Author: Gershon Ben Keren
Civilized people want a civilized response to violence – a solution that avoids harming or injuring their assailant, or at the most, causes their attacker just enough pain and discomfort that it dissuades them from continuing further. Such ideas come from the media’s presentation of violence, where assailants make singular, clearly identifiable attacks, which can be dealt with in a clean and crisp manner, using definable defenses that have been created with such specific attacks in mind. In reality, violent assaults are simply that; a continuous and often repetitive use of force, with each attack merging and flowing into the next e.g. a frenzied stabbing, where a knife wielding assailant simply stabs, recoils, stabs and recoils etc. at a target’s torso, so quickly that it is impossible to distinguish each stab from the next – this is how the uneducated and emotional assailant works. There is no civilized response to this: violence must be met with greater violence. This is the combative mindset.
This is a hard concept for people to grasp. It is not simply your technical ability that ups your survival chances but the mindset that the training of techniques – properly – brings. There are many people who walk through our doors that are searching for the “secret” techniques, and whenever you hear the word secret in the martial arts/self-defense worlds you should substitute it for “shortcuts”. These are the individuals that shun the hard work and the dedication that is necessary for them to progress. When I lived in the UK I did some DVD’s for a company that marketed to these individuals. I and other instructors were told that if a 250 lb, pizza eating, couch potato would question their ability to perform a certain technique we should drop it from our list. Their best-selling DVD’s was from a pressure point expert, who would teach you how to perform “killer” techniques in 10 minutes etc. simply by grabbing hold of someone in the right spot. The individuals who bought theses DVD’s believed that should they be attacked, simply touching meridian point G14, would bring an attacker to their knees. Whether this is true or not is immaterial: that a person can get close enough to a violent attacker to apply a pressure point is a ridiculous starting point from a self-defense perspective. These techniques did not train or work with the mindset necessary to survive a violent assault – although they appeared to promote extreme violence, they didn’t connect a person emotionally to the act they were performing.

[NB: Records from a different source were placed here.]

-- ==== Sys2Proof/Machine/Ops.lean ====
section
/-! DEFINITION. The shared operations: transmit (20_memory.md R61), bridge and PWM primitives and the drive they give (41_output_stage.md
R140 to R148), entering and leaving the handler context (60_exceptions.md R238, R242, R243). -/

namespace Sys2Proof.Machine

open Sys2Proof.Config

/-- `TxEmit(b)`: the byte joins the transmit stream within the step; the port always accepts (20_memory.md R61, log 14). -/
def txEmit (b : Byte) (s : State) : State := { s with txLog := s.txLog ++ [b] }

/-- `BridgeWrite(v)`: the only writer of `bridge` and `bridge_log` (41_output_stage.md R141). -/
def bridgeWrite (v : Bridge) (s : State) : State := { s with bridge := v, bridgeLog := s.bridgeLog ++ [v] }

/-- `Coast()` (41_output_stage.md R142). -/
def coast (s : State) : State := bridgeWrite .neutral s

/-- `Route(p)`: break, then make (41_output_stage.md R143). -/
def route (p : Bridge) (s : State) : State := bridgeWrite p (bridgeWrite .neutral s)

/-- `SetPwm(w)`: clamped to PWM_TOP (41_output_stage.md R145). -/
def setPwm (c : Params) (w : Nat) (s : State) : State := { s with pwmWidth := min w c.pwmTop }

/-- `pwm_compare`, derived from `pwm_width` (10_state.md R42). -/
def pwmCompare (c : Params) (s : State) : Nat :=
  if c.pwmActiveLow then c.pwmTop - s.pwmWidth else s.pwmWidth

/-- The direction in which a bridge state drives the actuator: none in `Neutral`, one in `Pos`, the opposite one in `Neg`
(41_output_stage.md R140). DESIGN CHOICE (log 21): the direction of `Pos` is the one counted positive. -/
def driveDirection : Bridge → Int
  | .neutral => 0
  | .pos => 1
  | .neg => -1

/-- The differential drive across the actuator: the magnitude `pwm_width` in the bridge's direction, and zero in `Neutral`
whatever the width is (41_output_stage.md R140). It is a function of `(bridge, pwm_width)`, the block's whole output
between steps (R147). -/
def differentialDrive (s : State) : Int := driveDirection s.bridge * s.pwmWidth

/-- Silence: the bridge is `Neutral`; the width may be nonzero (41_output_stage.md R148). -/
def silent (s : State) : Bool := s.bridge == .neutral

/-- Entering the handler context for a source: a timer's request is cleared before its handler body; the receive handler
clears its own (60_exceptions.md R233, R238). No state is saved, no mode changes, there is no vector (R242). -/
def enterHandler (src : Source) (s : State) : State :=
  match src with
  | .rx => s
  | .timerA => { s with taPending := false }
  | .timerB => { s with tbPending := false }

/-- Leaving the handler context: the end of the step; nothing is restored and `gie` is unchanged (60_exceptions.md
R243). -/
def leaveHandler (o : Outcome) : Outcome := o

end Sys2Proof.Machine
end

Your training of techniques should incorporate the mindset element which encourages you to not simply attack your assailant but assault them with extreme violence. Your training should bring you to a point where you are so focused on performing a technique with maximum aggression that every other thought and idea leaves your mind. You should in any aggressive situation you face first claim the moral authority to act. If you have followed a path of de-escalation and disengagement and you are facing the prospect of being involved in a physical confrontation, the legal aspects of your situation will largely have taken care of themselves (or to the point where a good lawyer will be able to present a strong case in your favor) and so the “legal” doubt about acting should have been removed from your mind. It is the legal system that exists to ensure that we all behave in a civilized fashion, once this has been put aside, by your aggressor so must you. A Fight is a time for extreme focused violence.
If you meet violence, quickly, decisively and with greater violence – after first having exhausted your other non-physical paths, or having recognized the situation cannot be rectified through de-escalation and disengagement – the incident will be over quickly and with the reduced likelihood of injury to yourself. When you train, train with the concentrated mindset of delivering extreme violence (this doesn’t mean you have to hurt or injure your partner rather that you should not simply go through the motions of a technique but also reference your emotional side in your training).